**Task objective**.
Quote exactly and only this range of lines in the data below: the line that holds "trained := [d]" to the line that holds "(fun d => (trainedDev", both included.

**Data provided**.
-- ==== Sys2Proof/Tests/Slice0.lean ====
section
/-!
SUPPORT. Tests. Each `test_` theorem is one command on a small state with an expected result worked out from the spec; each
`witness_` theorem shows small states and operands that meet the hypotheses of the obligation it names, clause by clause;
`illformed_` theorems show an ill-formed command for every check of `Instr.wf`.
-/

namespace Sys2Proof.Tests

open Sys2Proof Sys2Proof.Machine Sys2Proof.Safety

-- Each theorem's kernel check ends before the next begins: the checks in waiting would hold a thread each.
set_option Elab.async false

/-! ### Small states -/

/-- The block after reset with every page READY and firmware running. -/
def ready : State :=
  { State.reset with regs := sortBy (fun a b => decide (a.1 ≤ b.1)) (allPages.map fun p => (pageBase p + 8, 1)) }

theorem ready_wf : wellFormed ready = true := by decide +kernel

/-- A state with register fields set. -/
def fields (s : State) : List (Fld × Nat) → State
  | [] => s
  | (f, v) :: l => fields { s with toBox := s.toBox.wr f v } l

/-- The block with firmware running. -/
def served : State := fields ready [(SEC_BOOT_STATUS_BOOT_STATE, 1)]

/-! ### Ill-formed commands -/

theorem illformed_counter_reads : (Instr.counterLoRead .driver 4).wf = false ∧ (Instr.counterHiRead .driver 0).wf = false
    ∧ (Instr.counterLoRead .driver (BitVec.ofNat 28 (pageBase 0xC + 0x1300))).wf = true := by decide +kernel

theorem illformed_flit : (Instr.flitReceive 0 ⟨[], false, 0, 0, 0, 0⟩).wf = false := rfl

/-- Page 0x808 has no counters (16_registers.md R454). -/
theorem illformed_pages_without_counters : (Instr.cntSnap .driver 0x808).wf = false
    ∧ (Instr.cntClear .driver 0x808).wf = false ∧ (Instr.snapshotDone 0x808).wf = false := by decide +kernel

theorem illformed_bar2_unaligned : (Instr.bar2Write .driver 2 [0]).wf = false := rfl

theorem illformed_pages_unmapped : (Instr.intForce .driver 0x8FF 0).wf = false
    ∧ (Instr.intEnWrite .driver 0x8FF true 0).wf = false := by decide +kernel

theorem illformed_supported_opcode : (Instr.mailboxUnsupported 0x0100).wf = false := by decide +kernel

theorem illformed_long_image (image : List Byte) (h : image.length = imageMax + 1) :
    (Instr.transferComplete true image).wf = false :=
  decide_eq_false (h ▸ Nat.not_succ_le_self imageMax)

/-- An ill-formed command runs all the same: what a page without counters has at the offset of CNT_CTRL takes the write, here
nothing, with the reserved-write indication. -/
theorem test_ill_formed_commands_answer :
    (match exec (.cntSnap .bmtVc6 0x808) ready with | .next t => t.is (PAGE_ERR_RSVW 0x808) | _ => false) = true
    ∧ exec (.mailboxUnsupported 0x0100) ready = .next ready := ⟨by decide +kernel, rfl⟩

/-! ### The machine as a whole -/

theorem witness_StepRunsTheFrontCommand : State.reset.pending = [] := rfl

theorem witness_WellFormedCommandsComplete :
    (wellFormed ready = true ∧ ∃ t, step ready = .next t)
      ∧ (Instr.flitReceive 0 ⟨List.replicate 256 0, false, 4, 0, 0, 31⟩).wf = true
      ∧ ({ State.reset with pending := [.pwrOkFall] } : State).pending = .pwrOkFall :: [] :=
  ⟨⟨ready_wf, _, rfl⟩, by decide +kernel⟩

theorem witness_CommandsTouchOnlyTheirPart :
    (∃ t, exec .cxlLinkLoss State.reset = .next t) ∧ ∃ t, exec .pwrOkFall State.reset = .next t := ⟨⟨_, rfl⟩, ⟨_, rfl⟩⟩

/-- A fuse operation that raises MIN_SVN to 128 whose end is the command in front. -/
def blowing : State :=
  { State.reset with pending := [.fuseOperationDone], fuseOp := some (.advance 128), fuseRail := true }

theorem witness_FusesOnlyBlow : ∃ t, step blowing = .next t := ⟨_, rfl⟩

theorem witness_RunsOnlyWithPowerAndReference : releasedRight blowing ∧ ∃ t, step blowing = .next t := by
  refine ⟨?_, _, rfl⟩
  unfold releasedRight
  decide +kernel

/-! ### Power, resets, boot -/

/-- A device whose power is not yet good, held. -/
def held : State := { State.reset with phase := .held, pwrOk := false }

theorem witness_PowerOnResetHoldsAndRestarts :
    (State.reset.phase.alive = true ∧ held.phase.alive = false)
      ∧ ((railRange 0).1 ≤ 2 * (620#16).toNat ∧ 2 * (620#16).toNat ≤ (railRange 0).2)
      ∧ ((railRange 8).1 ≤ 2 * (1710#16).toNat ∧ 2 * (1890#16).toNat ≤ (railRange 8).2)
      ∧ ¬ ((railRange 8).1 ≤ 2 * (1709#16).toNat ∧ 2 * (1709#16).toNat ≤ (railRange 8).2)
      ∧ State.reset.pwrOk = true
      ∧ (let s : State := { State.reset with refLost := true, phase := .held }
         s.refLost = true ∧ s.pwrOk = true ∧ s.railsBad = [])
      ∧ (held.pwrOk = false ∧ held.refLost = false ∧ held.railsBad = [])
      ∧ (State.reset.pwrOk = true ∧ State.reset.refLost = false ∧ State.reset.fuseOp = none) := by
  decide +kernel

/-- A device in its quiesce interval after a reset request at raw tick 0. -/
def quiesced (kind raw : Nat) : State :=
  { State.reset with phase := .quiesced, resetReq := some ⟨kind, 2, 0⟩, raw := raw }

theorem witness_ResetsQuiesceThenTakeEffect :
    (takesWrite ready .bmtVc6 SEC_RESET_CMD_at ∧ ready.resetReq = none)
      ∧ ((quiesced 1 6399).phase = .quiesced ∧ (quiesced 1 6399).resetReq = some ⟨1, 2, 0⟩
          ∧ (quiesced 1 6399).raw < 0 + 6400)
      ∧ ((quiesced 1 6400).phase = .quiesced ∧ (quiesced 1 6400).resetReq = some ⟨1, 2, 0⟩
          ∧ 0 + 6400 ≤ (quiesced 1 6400).raw ∧ (quiesced 1 6400).fuseOp = none)
      ∧ ((quiesced 2 6400).phase = .quiesced ∧ (quiesced 2 6400).resetReq = some ⟨2, 2, 0⟩
          ∧ 0 + 6400 ≤ (quiesced 2 6400).raw ∧ (quiesced 2 6400).fuseOp = none)
      ∧ (ready.phase ≠ .held ∧ ready.resetReq = none) := by
  unfold takesWrite
  decide +kernel

/-- The block with firmware running and the CXL link up, eight lanes wide. -/
def hosted : State := fields served [(CXL_LINK_STATUS_WIDTH, 4)]

theorem witness_NarrowResetsLeaveTraffic :
    (takesWrite served .bmtVc6 SEC_RESET_CMD_at ∧ served.resetReq = none ∧ served.bootState ≠ 0)
      ∧ served.phase = .run
      ∧ (served.resetReq = none ∧ served.bootState ≠ 0)
      ∧ hosted.reaches .driver = true
      ∧ (served.firmware = true ∧ served.is CXL_LINK_STATUS_NOFLIT = false)
      ∧ (CXL_LINK_STATUS_at ≠ SEC_RESET_STATUS_at ∧ SEC_FWUP_CMD_at / 0x10000 ≠ 0x10
          ∧ SEC_FWUP_CMD_at / 0x10000 ≠ 0xF2) := by
  unfold takesWrite
  decide +kernel

/-- A state whose flash holds a confirmed boot record in a slot, with no image. -/
def bootable (s : State) (slot : Nat) : State :=
  { s with flash := mapSet flashDflt (mapSetAll flashDflt s.flash (flashKey slot 0) ((newRec 1).take 13)) (flashKey slot 13) 0 }

/-- A memory device of every tent ready, and the I3C port with its address. -/
def serving : State :=
  { fields served ((List.range 8).map fun t => (MEM_DEV_STATUS_STATE t 0, 2)) with i3cAddr := some 8 }

theorem witness_BootVerdictIsReachedAndConfirmed :
    (State.reset.phase = .run ∧ State.reset.bootState = 0)
      ∧ (served.phase = .run ∧ served.bootState ≠ 0)
      ∧ (State.reset.straps.testBit 1 = false ∧ State.reset.slotOrder = [])
      ∧ ({ State.reset with straps := 2 } : State).straps.testBit 1 = true
      ∧ (bootable State.reset 1).slotOrder = [1]
      ∧ ((bootable State.reset 1).senseFuses.trySlot 1).1 ≠ 0
      ∧ (serving.phase = .run ∧ serving.firmware = true ∧ serving.startupOk = true)
      ∧ (served.phase = .run ∧ served.startupOk = false) := by
  decide +kernel

/-- The fuse rail is present and firmware has confirmed an image of SVN 128. -/
def fusable : State :=
  { fields hosted [(SEC_BOOT_STATUS_CONFIRMED, 1), (SEC_BOOT_STATUS_SVN, 128)] with fuseRail := true }

theorem witness_FuseOperationsBlowWhatTheyName :
    takesWrite fusable .driver SEC_FUSE_CMD_at ∧ fusable.fuseOp = none ∧ fusable.fuseRail = true
      ∧ fusable.is SEC_BOOT_STATUS_CONFIRMED = true
      ∧ (fusable.fuses.svn < (128#8).toNat ∧ (128#8).toNat ≤ fusable.rd SEC_BOOT_STATUS_SVN ∧ (128#8).toNat ≤ 128)
      ∧ (fusable.fuses.svn < (1#8).toNat ∧ (1#8).toNat ≤ fusable.rd SEC_BOOT_STATUS_SVN)
      ∧ fusable.fuses.ownerMode = false
      ∧ Requester.firmware ≠ Requester.driver
      ∧ ({ fusable with fuseOp := some (.advance 1) } : State).fuseOp.isSome = true := by
  unfold takesWrite
  decide +kernel

/-- Firmware running and the I3C port with its address. -/
def sideband : State := { served with i3cAddr := some 8 }

/-- An update session held by a path. -/
def updating (path : Nat) : State := { sideband with update := { path := some path } }

/-- An update session of the registers whose command runs. -/
def updateBusy : State :=
  { fields sideband [(SEC_FWUP_STATUS_BUSY, 1)] with update := { path := some 0, op := some .openSlot } }

theorem witness_UpdateCommandsOpenAndFollowTheSession :
    (takesWrite served .bmtVc6 SEC_FWUP_CMD_at ∧ served.is SEC_FWUP_STATUS_BUSY = false ∧ served.update.path = none
        ∧ served.mayRevert = false ∧ served.phase = .run ∧ served.firmware = true)
      ∧ (takesWrite (updating 0) .bmtVc6 SEC_FWUP_CMD_at ∧ (updating 0).is SEC_FWUP_STATUS_BUSY = false
        ∧ (updating 0).update.path = some 0)
      ∧ ((bootable served 1).firmware = true ∧ (bootable served 1).mayRevert = true)
      ∧ (takesWrite ready .bmtVc6 SEC_FWUP_CMD_at ∧ ready.is SEC_FWUP_STATUS_BUSY = false ∧ ready.firmware = false)
      ∧ served.resetReq = none
      ∧ (sideband.phase = .run ∧ sideband.i3cReady = true ∧ sideband.update.path = none
        ∧ sideband.is SEC_FWUP_STATUS_BUSY = false ∧ sideband.resetReq = none)
      ∧ (updateBusy.phase = .run ∧ updateBusy.i3cReady = true ∧ updateBusy.update.path ≠ none
        ∧ updateBusy.is SEC_FWUP_STATUS_BUSY = true)
      ∧ (([] : List Byte).length ≤ imageMax ∧ (List.replicate 3 (0 : Byte)).length ≤ imageMax
        ∧ (updating 1).update.path = some 1 ∧ (updating 1).is SEC_FWUP_STATUS_BUSY = false ∧ (updating 1).phase = .run
        ∧ (updating 1).i3cReady = true) := by
  unfold takesWrite
  decide +kernel

/-- An update with a command in progress. -/
def finishing (o : FwOp) : State := { served with update := { path := some 0, op := some o } }

theorem witness_UpdateCommandsFinish :
    ∀ o ∈ [FwOp.openSlot, .write 1023, .close 1, .revert],
      (finishing o).phase = .run ∧ (finishing o).update.op = some o := by
  decide +kernel

/-! ### Memory -/

/-- Firmware runs and the one trained device of a tent waits for INIT. -/
def trainedDev (d : Nat) : State :=
  { fields served [(MEM_DEV_STATUS_STATE (d / 2) (d % 2), 0), (MEM_DEV_STATUS_STATE (otherDev d / 2) (otherDev d % 2), 4)] with
    trained := [d] }

theorem witness_MemoryTrainsAndIsPlanned :
    (served.phase = .run ∧ served.devState (15#4).toNat < 2 ∧ (15#4).toNat ∉ served.trained
        ∧ (TrainResult.mk true 0).excluded = true ∧ (TrainResult.mk false 15).excluded = false
        ∧ (TrainResult.mk false 15).ports = 15)
      ∧ (takesWrite (trainedDev 15) .bmtVc6 (MEM_CTRL_at (7#3).toNat) ∧ (7#3).toNat ∉ (trainedDev 15).initing
        ∧ ([14, 15].filter (trainedDev 15).devPresent).all
            (fun d => (trainedDev 15).devState d == 2 || (trainedDev 15).trained.contains d) = true
        ∧ ([14, 15].filter (trainedDev 15).devPresent).any (trainedDev 15).waitsInit = true)
      ∧ ((7#3).toNat ∈ ({ trainedDev 15 with initing := [7] } : State).initing ∧ served.memKept = false)
      ∧ (let s := fields served [(MEM_PLAN_STATUS_BUSY 7, 1)]
         takesWrite s .bmtVc6 (MEM_PLAN_CMD_at (7#3).toNat) ∧ s.is (MEM_PLAN_STATUS_BUSY (7#3).toNat) = true)
      ∧ (let s := fields served [(MEM_USABLE_MIB_MIB 7, 132505)]
         takesWrite s .bmtVc6 (MEM_PLAN_CMD_at (7#3).toNat) ∧ s.is (MEM_PLAN_STATUS_BUSY (7#3).toNat) = false
          ∧ s.planReason 7 ((List.range 8).map fun r => s.rd (MEM_REGION_SIZE_MIB 7 r)) = 0)
      ∧ (let s := fields served [(MEM_REGION_SIZE_MIB 7 3, 1)]
         takesWrite s .bmtVc6 (MEM_PLAN_CMD_at (7#3).toNat) ∧ s.is (MEM_PLAN_STATUS_BUSY (7#3).toNat) = false
          ∧ s.planReason 7 ((List.range 8).map fun r => s.rd (MEM_REGION_SIZE_MIB 7 r)) ≠ 0) := by
  unfold takesWrite
  decide +kernel

/-- Both devices of tent 7 ready, 256 MiB of its region 3 mapped to the host's first unit. -/
def windowed : State :=
  { fields hosted [(MEM_DEV_STATUS_STATE 7 0, 2), (MEM_DEV_STATUS_STATE 7 1, 2), (MEM_USABLE_MIB_MIB 7, 132505),
      (CXL_WIN_CFG_UNITS, 1), (CXL_WIN_MAP_VALID 0, 1), (CXL_WIN_MAP_COUNT 0, 1), (CXL_WIN_MAP_TENT 0, 7),
      (CXL_WIN_MAP_REGION 0, 3)] with plans := [(59, 256)] }

/-- 256 MiB of tent 7's region 0 mapped to the host's second unit, with its copy on the even device poisoned in one block. -/
def mirrored : State :=
  { fields windowed [(CXL_WIN_CFG_UNITS, 2), (CXL_WIN_MAP_VALID 1, 1), (CXL_WIN_MAP_COUNT 1, 1), (CXL_WIN_MAP_TENT 1, 7), (CXL_WIN_MAP_REGION 1, 0)] with
    plans := [(56, 256), (59, 256)], badBlocks := [(14, memKey 7 0 64)] }

theorem witness_MemoryIsRefreshedReadAndKept :
    (windowed.phase = .run ∧ windowed.reaches .driver = true ∧ windowed.devState (2 * (7#3).toNat + (7#3).toNat / 4) = 2
        ∧ (RefreshWork.mk 3 1 0 [.block 7 65]).uncorr ≠ 0 ∧ (RefreshWork.mk 3 1 0 [.block 7 65]).held = [.block 7 65]
        ∧ (RefreshWork.mk 0 1 5 []).uncorr ≠ 0 ∧ (RefreshWork.mk 0 1 5 []).held = [] ∧ windowed.is (MEM_DEV_STATUS_HOT 7 1) = false)
      ∧ windowed.winPlace 0x10000000 = none
      ∧ (windowed.winPlace ((0xFFFFFFF#36).toNat - (0xFFFFFFF#36).toNat % 64) = some (7, 3, 0xFFFFFC0)
        ∧ windowed.hostWaits (0xFFFFFC0#36).toNat = false ∧ 0xFFFFFC0 < windowed.regionBytes 7 3
        ∧ windowed.holders 7 3 0xFFFFFC0 ≠ []
        ∧ (windowed.holders 7 3 0xFFFFFC0).all (fun c => !((0#2).toNat.testBit c
            || windowed.badBlocks.contains (2 * 7 + c, memKey 7 3 0xFFFFFC0))) = true)
      ∧ (let fails (bad : BitVec 2) (c : Nat) :=
            bad.toNat.testBit c || mirrored.badBlocks.contains (2 * 7 + c, memKey 7 0 64)
         mirrored.winPlace 0x10000040 = some (7, 0, 64) ∧ mirrored.hostWaits 0x10000040 = false
          ∧ 64 < mirrored.regionBytes 7 0 ∧ (mirrored.holders 7 0 64).any (fun c => !fails 1 c) = true
          ∧ (mirrored.holders 7 0 64).all (fails 2) = true)
      ∧ (fields windowed [(MEM_PLAN_STATUS_REBUILD 7, 1)]).hostWaits (0xFFFFFFF#36).toNat = true
      ∧ (windowed.devPresent (15#4).toNat = true ∧ windowed.devState (otherDev (15#4).toNat) = 2
        ∧ windowed.rd (MEM_USABLE_MIB_MIB ((15#4).toNat / 2)) ≠ 0)
      ∧ ((fields windowed [(MEM_PLAN_STATUS_REBUILD 7, 1)]).rebuilding (7#3).toNat = true
        ∧ (fields windowed [(MEM_PLAN_STATUS_REBUILD 7, 1)]).hostReads = []) := by
  decide +kernel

**Answer to this task**.
    trained := [d] }

theorem witness_MemoryTrainsAndIsPlanned :
    (served.phase = .run ∧ served.devState (15#4).toNat < 2 ∧ (15#4).toNat ∉ served.trained
        ∧ (TrainResult.mk true 0).excluded = true ∧ (TrainResult.mk false 15).excluded = false
        ∧ (TrainResult.mk false 15).ports = 15)
      ∧ (takesWrite (trainedDev 15) .bmtVc6 (MEM_CTRL_at (7#3).toNat) ∧ (7#3).toNat ∉ (trainedDev 15).initing
        ∧ ([14, 15].filter (trainedDev 15).devPresent).all
            (fun d => (trainedDev 15).devState d == 2 || (trainedDev 15).trained.contains d) = true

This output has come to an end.